/-- An event that records no access is only emitted. -/
theorem chipPlays_silent {e : Event} {es : List Event} {s : State} (he : recordedAccess e = none)
    (h : chipPlays (e :: es) s = true) : emit e s = follow e s ∧ chipPlays es (follow e s) = true := by
  simp only [chipPlays, he, Bool.true_and] at h
  exact ⟨by simp [follow, he], h⟩

/-- A read-modify-write that the chip plays: `f` is the value it writes back. -/
theorem rmwClr_plays {a m v rx : Byte} {es : List Event} {s : State} (k : State → State)
    (h : chipPlays (.regRead a 1#8 [v] :: .regWrite a (clearBits v m) rx :: es) s = true) :
    rmwClr a m k s = k (played [.regRead a 1#8 [v], .regWrite a (clearBits v m) rx] s) ∧
    chipPlays es (played [.regRead a 1#8 [v], .regWrite a (clearBits v m) rx] s) = true := by
  obtain ⟨h1, h⟩ := memReadByte_plays (fun x => memWrite a (clearBits x m) fun _ => k) h
  obtain ⟨h2, h⟩ := memWrite_plays (fun _ => k) h
  exact ⟨by rw [rmwClr, h1, h2]; rfl, h⟩

theorem rmwSet_plays {a m v rx : Byte} {es : List Event} {s : State} (k : State → State)
    (h : chipPlays (.regRead a 1#8 [v] :: .regWrite a (setBits v m) rx :: es) s = true) :
    rmwSet a m k s = k (played [.regRead a 1#8 [v], .regWrite a (setBits v m) rx] s) ∧
    chipPlays es (played [.regRead a 1#8 [v], .regWrite a (setBits v m) rx] s) = true := by
  obtain ⟨h1, h⟩ := memReadByte_plays (fun x => memWrite a (setBits x m) fun _ => k) h
  obtain ⟨h2, h⟩ := memWrite_plays (fun _ => k) h
  exact ⟨by rw [rmwSet, h1, h2]; rfl, h⟩

/-- A clearing of a reason that the chip plays (42_interrupt_dispatch.md R139). -/
theorem clearReason_plays {P : Params} {r : Reason} {v rx : Byte} {es : List Event} {s : State}
    (k : State → State) (hP : s.cfg = P) (h : chipPlays (clearEvents P r v rx ++ es) s = true) :
    clearReason r k s = k (played (clearEvents P r v rx) s) ∧
    chipPlays es (played (clearEvents P r v rx) s) = true := by
  subst hP
  unfold clearReason
  unfold clearEvents clearedReason at *
  split <;> simp only [*, List.cons_append, List.nil_append] at h ⊢
  · exact rmwClr_plays k h
  · exact rmwSet_plays k h

/-- A re-enabling of the receive buffer that the chip plays (R133). -/
theorem reenableRx_plays {P : Params} {v rx : Byte} {es : List Event} {s : State} (hP : s.cfg = P)
    (h : chipPlays (.regRead P.regRbe 1#8 [v] :: .regWrite P.regRbe (reenabled P v) rx :: es) s = true) :
    reenableRx s = played [.regRead P.regRbe 1#8 [v], .regWrite P.regRbe (reenabled P v) rx] s ∧
    chipPlays es (played [.regRead P.regRbe 1#8 [v], .regWrite P.regRbe (reenabled P v) rx] s) = true := by
  subst hP
  unfold reenableRx
  unfold reenabled at *
  split <;> simp only [*] at h ⊢
  · exact rmwSet_plays id h
  · exact rmwClr_plays id h

/-- A LockEval that the chip plays (44_lock_monitor.md R204). -/
theorem lockEval_plays {P : Params} {p q : Byte} {es : List Event} {s : State}
    (k : Bool → State → State) (hP : s.cfg = P) (h : chipPlays (evalEvents P p q ++ es) s = true) :
    lockEval k s = k (bothLocked P p q) (played (evalEvents P p q) s) ∧
    chipPlays es (played (evalEvents P p q) s) = true := by
  subst hP
  obtain ⟨h1, h⟩ := memReadByte_plays
    (fun p => memReadByte s.cfg.regFreq fun q => k (bothLocked s.cfg p q)) h
  obtain ⟨h2, h⟩ := memReadByte_plays (fun q => k (bothLocked s.cfg p q)) h
  exact ⟨by rw [lockEval, h1, h2]; rfl, h⟩
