/-- Settles O30: the same rule for the second and the third request. -/
theorem transmitInterruptResolvesOtherRequests : Obligations.TransmitInterruptResolvesOtherRequests := by
  intro s x v rv mb hs hWf hRx hErr hTx hAlloc cleared source a release
  refine ⟨fun hSource hp => ?_, fun hSource hDealloc hp => ?_⟩
  · refine exec_irq_of_branch hs (reasonOf_tx hRx hErr hTx) hp
      (txBranch_resolves_plays (k := .getSource) (follow_cfg ..) hWf ?_)
    simp [pendingRequest, follow_blk, hAlloc, hSource]
  · refine exec_irq_of_branch hs (reasonOf_tx hRx hErr hTx) hp
      (txBranch_resolves_plays (k := .dealloc) (follow_cfg ..) hWf ?_)
    simp [pendingRequest, follow_blk, hAlloc, hSource, hDealloc]

/-! ### The network-changed branch -/

/-- Both position registers are read, cached and reported (R137). -/
theorem readPositions_plays {P : Params} {u : State} {p mx : Byte} (hP : u.cfg = P)
    (h : chipPlays [.regRead P.regNpr 1#8 [p], .regRead P.regMpr 1#8 [mx], .positionUpdate p mx] u = true) :
    readPositions u = onBlock (fun b => { b with nodePosition := some p, maxPosition := some mx })
      (played [.regRead P.regNpr 1#8 [p], .regRead P.regMpr 1#8 [mx], .positionUpdate p mx] u) := by
  subst hP
  obtain ⟨hNpr, h⟩ := memReadByte_plays (fun p s => memReadByte s.cfg.regMpr (fun mx s =>
    emit (.positionUpdate p mx)
      (onBlock (fun b => { b with nodePosition := some p, maxPosition := some mx }) s)) s) h
  obtain ⟨hMpr, -⟩ := memReadByte_plays (fun mx s => emit (.positionUpdate p mx)
    (onBlock (fun b => { b with nodePosition := some p, maxPosition := some mx }) s)) h
  rw [readPositions, hNpr, follow_cfg, hMpr]
  rfl

/-- A network change clears its reason and then does what the policy says with the positions. -/
theorem exec_irq_nc_plays {s : State} {x v rv : Byte} (hs : serving s = true) (hr : reasonOf s.cfg x = some .nc)
    (h : chipPlays (.regRead s.cfg.regStatus 1#8 [x] :: clearEvents s.cfg .nc v rv) s = true) :
    exec .irq s = .next (ncPositions
      (played (.regRead s.cfg.regStatus 1#8 [x] :: clearEvents s.cfg .nc v rv) s)) := by
  rw [← List.append_nil (clearEvents s.cfg .nc v rv)] at h
  exact exec_irq_of_branch hs hr h fun h => (clearReason_plays ncPositions (follow_cfg ..) h).1

/-- Settles O31: the policy, and under EITHER the draw. -/
theorem networkChangedInterruptResult : Obligations.NetworkChangedInterruptResult := by
  intro s x v rv p mx hs hRx hErr hTx hNc evs more keep hp
  have hIrq : exec .irq s = .next (ncPositions (played evs s)) :=
    exec_irq_nc_plays hs (reasonOf_nc hRx hErr hTx hNc) hp
  rw [hIrq]
  have hCfg : (played evs s).cfg = s.cfg := played_cfg evs s
  refine ⟨fun hNone => ?none, fun hRead hMore => ?read, fun hEither hDraw => ?drawnNone,
    fun hEither hDraw hMore => ?drawnRead⟩
  case none => simp only [ncPositions, hCfg, hNone]
  case read =>
    rw [ncPositions, hCfg, hRead]
    exact congrArg _ (readPositions_plays hCfg hMore)
  case drawnNone => simp [ncPositions, hEither, hDraw]
  case drawnRead =>
    have hTaken : (takeNcDraw (played evs s)).cfg = s.cfg := hCfg
    rw [ncPositions, hCfg, hEither]
    exact congrArg _ ((if_pos hDraw).trans (readPositions_plays hTaken hMore))

/-! ### The masks -/

/-- A clearing read-modify-write, bit by bit (41_register_transport.md R112). -/
theorem clearBits_getLsbD (v m : Byte) {j : Nat} (hj : j < 8) :
    (clearBits v m).getLsbD j = if m.getLsbD j then false else v.getLsbD j := by
  rw [clearBits, BitVec.getLsbD_and, BitVec.getLsbD_not, decide_eq_true hj]
  cases m.getLsbD j <;> simp

/-- A setting read-modify-write, bit by bit (R113). -/
theorem setBits_getLsbD (v m : Byte) (j : Nat) :
    (setBits v m).getLsbD j = if m.getLsbD j then true else v.getLsbD j := by
  rw [setBits, BitVec.getLsbD_or]
  cases m.getLsbD j <;> simp

/-- Settles O34: each polarity chooses the clearing or the setting form. -/
theorem readModifyWriteTouchesOnlyMaskBits : Obligations.ReadModifyWriteTouchesOnlyMaskBits := by
  intro P k v j hj
  constructor
  · cases hPol : P.clrPolarity with
    | writeZero => simp [clearedReason, hPol, clearBits_getLsbD v _ hj]
    | writeOne => simp [clearedReason, hPol, setBits_getLsbD]
  · cases hPol : P.rbePolarity with
    | set => simp [reenabled, hPol, setBits_getLsbD]
    | clear => simp [reenabled, hPol, clearBits_getLsbD v _ hj]

/-! ### No watch, and the frame -/

/-- Settles O24: the invariants leave only Resetting for a block with no watch that is neither Off nor Fatal. -/
theorem unwatchedInterruptIsIgnored : Obligations.UnwatchedInterruptIsIgnored := by
  intro s hf hOff hNone
  constructor
  · have hIgnored : interrupt s = emit (.log .irqIgnored) s := by simp [interrupt, hOff, hNone]
    exact (unlessFatal_live hf).trans (congrArg _ hIgnored)
  · intro h
    have hOneShot := h.oneShot_iff_awaiting hf
    have hSteady := h.steady_iff_operational hf
    rw [hNone] at hOneShot hSteady
    cases hb : s.blk.bringup with
    | off => exact absurd hb hOff
    | fatal => exact absurd hb hf
    | configuring => exact absurd hb h.never_configuring
    | awaitingFirstInterrupt => exact nomatch hOneShot.mpr hb
    | operational => exact nomatch hSteady.mpr hb
    | resetting => rfl

/-- What an interrupt of `s` leaves as it is in `t`, and the flags it may only clear. But for the first interrupt, which
awaits a deallocation and arms the steady-state handler (70_reset_and_hazards.md R272, R274), that includes the armed
handler and every timeout. -/
structure IrqFrame (s t : State) : Prop where
  cfg : t.cfg = s.cfg
  program : t.env.program = s.env.program
  resetLine : t.blk.resetLine = s.blk.resetLine
  settleArmed : t.blk.settleArmed = s.blk.settleArmed
  allocTimers : t.blk.reqTimers.alloc = s.blk.reqTimers.alloc
  getSourceTimers : t.blk.reqTimers.getSource = s.blk.reqTimers.getSource
  awaitAlloc : s.blk.awaitAlloc = false → t.blk.awaitAlloc = false
  awaitGetSource : s.blk.awaitGetSource = false → t.blk.awaitGetSource = false
  steady : s.blk.irqArmed ≠ .oneShot →
    t.blk.irqArmed = s.blk.irqArmed ∧ t.blk.reqTimers = s.blk.reqTimers ∧
    (s.blk.awaitDealloc = false → t.blk.awaitDealloc = false)

namespace IrqFrame

variable {s t : State}

theorem refl (s : State) : IrqFrame s s := ⟨rfl, rfl, rfl, rfl, rfl, rfl, id, id, fun _ => ⟨rfl, rfl, id⟩⟩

◆ **ACTIVITY**
In the data above, find the line with "exact ⟨by rw [lockEval, h1, h2]; rfl, h⟩" and the line with "reported (R137). -/". Retype both, plus every line between them, exactly.

◆ **RESULT BELOW**
  exact ⟨by rw [lockEval, h1, h2]; rfl, h⟩
/-- Settles O30: the same rule for the second and the third request. -/
theorem transmitInterruptResolvesOtherRequests : Obligations.TransmitInterruptResolvesOtherRequests := by
  intro s x v rv mb hs hWf hRx hErr hTx hAlloc cleared source a release
  refine ⟨fun hSource hp => ?_, fun hSource hDealloc hp => ?_⟩
  · refine exec_irq_of_branch hs (reasonOf_tx hRx hErr hTx) hp
      (txBranch_resolves_plays (k := .getSource) (follow_cfg ..) hWf ?_)
    simp [pendingRequest, follow_blk, hAlloc, hSource]
  · refine exec_irq_of_branch hs (reasonOf_tx hRx hErr hTx) hp
      (txBranch_resolves_plays (k := .dealloc) (follow_cfg ..) hWf ?_)
    simp [pendingRequest, follow_blk, hAlloc, hSource, hDealloc]

/-! ### The network-changed branch -/

/-- Both position registers are read, cached and reported (R137). -/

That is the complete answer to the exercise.